18.4.1 Enabling Compression

Topic Version1Published09/11/2015
For StandardRESQML v2.0.1

RESQML is designed to store large quantities of data, and HDF5 helps with this by compressing the data as it is saved to a file.

HDF5’s implementation of compression provides the writer with a trade-off between compression efficiency and access speed for readers. It does this by splitting the data into fixed-sized “chunks” and compressing each chunk individually.

The larger a chunk is, the more efficient the compression will be. However, this efficient compression is at the cost of reading efficiency, because HDF5 needs to read and decompress into memory larger parts of the file to get at a particular part of the data.

Smaller chunks improve the reading efficiency of HDF5, because less data must be read and decompressed into memory to get at a particular part of the data. The downside to this is that the compression is less efficient and resulting file sizes will be larger.

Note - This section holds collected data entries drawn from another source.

-- ==== Sys2Proof/Machine/Sync.lean ====
section
/-! DEFINITION. Wakes, spawns, work lists, event signals, WAITC and the fences (R49, R53 to R57, R193 to R195, R214, R215, R354, R355, R360, R361, R377, R389 to R395, R457, R458). -/

namespace Sys2Proof.Machine

/-! WAITC and the fences. -/

/-- The fields of OUTCNT in the order of R193. -/
def outFields : List Nat := [0, 8, 16, 24, 32, 40, 48]

/-- Every selected count is at or below its limit. -/
def waitcMet (out limits mask : Word) : Bool :=
  (outFields.mapIdx fun k lo => bitsOf mask k k == 1 || decide (bitsOf out (lo + 5) lo ≤ bitsOf limits (lo + 5) lo)).all id

/-- Stand at a blocking instruction whose condition is not met (R37). -/
def State.blocked (s : State) (susp : Bool) (on : BlockOn) : Out := .next ((s.setStr fun x => { x with blockOn := on }).waiting (.block susp))

def execWaitc (d a b : Reg) (s : State) : Out :=
  if waitcMet s.counts.word (s.reg a) (s.reg b) then .next (s.answer d s.counts.word)
  else s.blocked (suspendable (.waitc d a b)) .counts

/-- The class lies within scope k (R186, R190). -/
def Class.within (c : Class) (k : Nat) : Bool :=
  match c with
  | .loc => true | .cl => decide (2 ≤ k) | .ch => decide (3 ≤ k) | .pn => decide (4 ≤ k)

/-- An older access keeps a fence at scope k waiting (R194). -/
def Access.fenced (a : Access) (k : Nat) : Bool := !a.stage.past && (a.op.isLoad || a.cls.any fun c => c.within k)

/-- An engine operation to host memory or a peer has not been performed at the far end (R194). -/
def EngOp.fenced (e : EngOp) : Bool := e.far && !e.farDone

def State.fenceMet (s : State) (k : Nat) : Bool :=
  let sid := s.cur.run.getD 0
  s.flight.all (fun a => a.sid != sid || !a.fenced k) && (decide (k < 5) || s.engines.all fun e => e.sid != sid || !e.fenced)

/-- FENCE holds the core until its condition is met; it fixes the window (R225, R361). -/
def State.fence (s : State) (k : Nat) : Out :=
  let s1 := s.fixWindow
  if s.fenceMet k then .next s1.advance else .next (s1.waiting .stall)

def execFenceL1 (s : State) : Out := s.fence 1
def execFenceL2 (s : State) : Out := s.fence 2
def execFenceL3 (s : State) : Out := s.fence 3
def execFenceL4 (s : State) : Out := s.fence 4
def execFenceL5 (s : State) : Out := s.fence 5

/-- FENCEI marks what is outstanding and gives the ticket (R195). -/
def State.ticket (s : State) : Word := BitVec.ofNat 64 (s.cur.mark.toNat + s.cur.runStamp.toNat * 2 ^ 32)

def execFencei (l5 : Bool) (d : Reg) (s : State) : Out :=
  let s1 : State := { s with cur := { s.cur with mark := s.cur.mark + 1, l5Marks := if l5 then s.cur.mark :: s.cur.l5Marks else s.cur.l5Marks } }
  .next (s1.answer d s.ticket)

/-- A mark is at or before a ticket's, along the counter. -/
def markedBy (m t : BitVec 32) : Bool := decide ((t - m).toNat < 2 ^ 31)

/-- Every access that the ticket's FENCEI marked has been performed (R195). -/
def State.ticketMet (s : State) (t : Word) : Bool :=
  let sid := s.cur.run.getD 0
  let m := t.extractLsb' 0 32
  t.extractLsb' 32 16 != s.cur.runStamp ||
    (s.flight.all (fun a => a.sid != sid || a.stage.past || !markedBy a.mark m) &&
      (!s.cur.l5Marks.contains m || s.engines.all fun e => e.sid != sid || !e.fenced || !markedBy e.mark m))

def execFencew (l5 : Bool) (a : Reg) (s : State) : Out :=
  let s1 := s.fixWindow
  if s.ticketMet (s.reg a) then .next s1.advance else s1.blocked (suspendable (.fencew l5 a)) .counts

/-- LTRIG waits for everything older, then marks the strand triggered (R377). -/
def execLtrig (s : State) : Out :=
  let s1 := s.fixWindow
  if s.counts.zero then .next (s1.setStr fun x => { x with triggered := true }).advance else .next (s1.waiting .stall)

/-! Messages to another cluster. -/

/-- The kernel of the running strand; of a handler, of the strand whose frame it serves (R458). -/
def State.actingKernel (s : State) : Option Kernel := (s.kernelOf s.cur.str 4).bind s.kernel?

/-- A VCN of the kernel; for a handler strand, of the context (R355, R458). -/
def State.reaches (s : State) (v : Nat) : Bool :=
  if s.handler then ((s.ctx? s.asid).map fun c => c.hasVcn v).getD false
  else match s.kernelHere with
    | some k => decide (k.hdr.vcbase ≤ v) && decide (v < k.hdr.vcbase + k.hdr.vccount)
    | none => false

/-- A message to a VCN in a current map, once nothing stalls it. -/
def State.sendTo (s : State) (v : Nat) (op : AccOp) (dest : Dest) (fixes : Bool) : Out :=
  if !(s.entryAt s.pcn v).valid then .next (s.raise 0x03 0x07)
  else if s.full false [s.classTo v] then .next (s.waiting .stall)
  else .next (((if fixes then s.fixWindow else s).issue op [] [s.classTo v] dest)).advance

def execWake (a : Reg) (s : State) : Out :=
  if s.counts.stores ≠ 0 then .next (s.waiting .stall)
  else
    let v := if a = 0 then s.vcn else bitsOf (s.reg a) 11 0
    let r := bitsOf (s.reg a) 29 16
    match s.actingKernel with
    | none => .next (s.raise 0x03 0x02)
    | some k =>
      if !s.reaches v ∨ k.hdr.poolcap ≤ r then .next (s.raise 0x03 0x02)
      else s.sendTo v (.wake v r) .none true

def execEvsig (a : Reg) (s : State) : Out :=
  if s.counts.stores ≠ 0 then .next (s.waiting .stall)
  else
    let v := if a = 0 then s.vcn else bitsOf (s.reg a) 11 0
    if !s.reaches v then .next (s.raise 0x03 0x02)
    else s.sendTo v (.evsig v (bitsOf (s.reg a) 20 16)) .none true

/-- The three conditions of quiescence hold together for a kernel (R56). -/
def State.quiescent (s : State) (k : Nat) (y : Kernel) : Bool :=
  y.messages.isEmpty && y.inflight == 0 && y.lists.all (fun l => l.2.count == 0) && s.allStrands.all fun e => !(e.2.kernel == some k && e.2.holding)

/-- Spawns and pushes on their way. Quiescence that holds when one issues has been reported: the detector reports at the first instant (R56). -/
def State.addInflight (s : State) (kernel : Option Nat) : State :=
  match kernel with
  | some k => s.modKernel k fun y => { y with inflight := y.inflight + 1, quiet := y.quiet || s.quiescent k y }
  | none => s

/-- SPAWN (R394): the image must lie in the own core's data area. -/
def execSpawn (d a b : Reg) (s : State) : Out :=
  if s.counts.stores ≠ 0 then .next (s.waiting .stall)
  else
    match effAddr (s.reg a) 0 with
    | none => .next (s.raise 0x03 0x05 (s.reg a))
    | some ad =>
      if ad % 64 ≠ 0 then .next (s.raise 0x03 0x01 (s.reg a))
      else
        match s.xlate s.agent s.asid s.vcn s.pos .rd ad with
        | .error f => .next (s.raiseFail f)
        | .ok (.core v p off true) =>
          if 0xC000 ≤ off then .next (s.raise 0x03 0x04 (s.reg a))
          else
            let seg : Seg := { va := BitVec.ofNat 56 ad, loc := .core v p off true, n := 64 }
            if s.claimed false [seg] then .next (s.waiting .stall)
            else
              match s.readSegs [seg] with
              | .error f => .next (s.asyncHere f.cause f.sub f.addr).advance
              | .ok bs =>
                let ws := bytesWords 8 bs
                let w0 := ws.getD 0 0
                let t := if b = 0 then s.vcn else bitsOf (s.reg b) 11 0
                match s.kernelHere with
                | none => .next (s.raise 0x07 0x03)
                | some k =>
                  if !(decide (k.hdr.vcbase ≤ t) && decide (t < k.hdr.vcbase + k.hdr.vccount)) ∨ bitsOf w0 0 0 = 1 ∨ bitsOf w0 56 56 = 1
                      ∨ bitsOf w0 61 61 = 1 ∨ bitsOf w0 63 63 = 1 then .next (s.raise 0x07 0x03)
                  else if !(s.entryAt s.pcn t).valid then .next (s.raise 0x03 0x07)
                  else if s.full false [s.classTo t] then .next (s.waiting .stall)
                  else (s.addInflight s.cur.str.kernel).sendTo t (.spawn t ws s.cur.str.triggered) (.status d) true
        | .ok (.core _ _ off false) => .next (s.raise 0x03 (if 0xC000 ≤ off then 0x04 else 0x02) (s.reg a))
        | .ok _ => .next (s.raise 0x03 0x02 (s.reg a))

/-- QPUSH (R391, R392). -/
def execQpush (d a b : Reg) (s : State) : Out :=
  if s.counts.stores ≠ 0 then .next (s.waiting .stall)
  else
    let v := if a = 0 then s.vcn else bitsOf (s.reg a) 11 0
    match s.kernelHere with
    | none => .next (s.raise 0x03 0x02)
    | some k =>
      if k.hdr.wlcap = 0 ∨ !(decide (k.hdr.vcbase ≤ v) && decide (v < k.hdr.vcbase + k.hdr.vccount)) then .next (s.raise 0x03 0x02)
      else if !(s.entryAt s.pcn v).valid then .next (s.raise 0x03 0x07)
      else if !s.cur.str.holding then .next (s.raise 0x08 0x01)
      else if s.full false [s.classTo v] then .next (s.waiting .stall)
      else (s.addInflight s.cur.str.kernel).sendTo v (.qpush v (bitsOf (s.reg a) 19 16) (s.reg b)) (.status d) true

/-! Work lists (R53 to R57). -/

/-- A list of a kernel in a virtual cluster. -/
def listKey (v d : Nat) : Nat := v * 16 + d
def Kernel.list (k : Kernel) (v d : Nat) : WorkList := k.lists.getD (listKey v d) {}
def Kernel.setList (k : Kernel) (v d : Nat) (w : WorkList) : Kernel := { k with lists := k.lists.set (listKey v d) w }

/-- The flat address of slot i of a list (log 18). -/
def State.itemAddr (s : State) (k : Kernel) (v d i : Nat) : Nat :=
  clusterBase (s.host v) + k.hdr.wloff + d * (64 + 8 * k.hdr.wlcap) + 64 + 8 * (i % k.hdr.wlcap)

/-- QPOP (R389): the compaction unit of the own cluster answers at once, or the strand blocks. -/
def execQpop (d a b : Reg) (s : State) : Out :=
  match s.cur.str.kernel, s.kernelHere with
  | some kid, some k =>
    if k.hdr.wlcap = 0 then .next (s.raise 0x03 0x02)
    else
      let l := bitsOf (s.reg a) 3 0
      let s0 := s.fixWindow
      let w := k.list s.vcn l
      if k.told.contains s.vcn then .next ((s0.setStr fun x => { x with holding := false }).answer d 2)
      else if w.count = 0 then (s0.setStr fun x => { x with holding := false }).blocked (suspendable (.qpop d a b)) (.list l)
      else
        let ad := s.itemAddr k s.vcn l w.head
        match readErr s.mem s.lostDies none 8 ad 8 with
        | some e => .next (s.raise e.cause e.sub)
        | none =>
          let item : Word := BitVec.ofNat 64 (leNat (s.mem.read ad 8))
          let s1 := (s0.modKernel kid fun y => y.setList s.vcn l { head := (w.head + 1) % k.hdr.wlcap, count := w.count - 1 })
          .next (((s1.setStr fun x => { x with holding := true }).setReg b item).answer d 0)
  | _, _ => .next (s.raise 0x03 0x02)

end Sys2Proof.Machine
end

When determining a chunk size to use, consider how the data will be accessed. For example, a likely use case for applications reading explicit grids is to extract only particular layers out of the data using hyperslabbing. A chunking setup that supports this scenario is to make a chunk for each layer. This approach makes accessing the data a layer at a time maximally efficient, while still giving HDF5 a large enough block of data to compress.

Enabling compression involves creating an HDF5 Parameter that is used when creating a Dataset. This parameter contains the size of the chunk and the compression properties.

hid_t DatasetParameterID = H5Pcreate(H5P_DATASET_CREATE);if (DatasetParameterID > 0){herr_t e = H5Pset_chunk(DatasetParameterID, ChunkRank, ChunkDimensions);e = H5Pset_deflate(DatasetParameterID, 1);}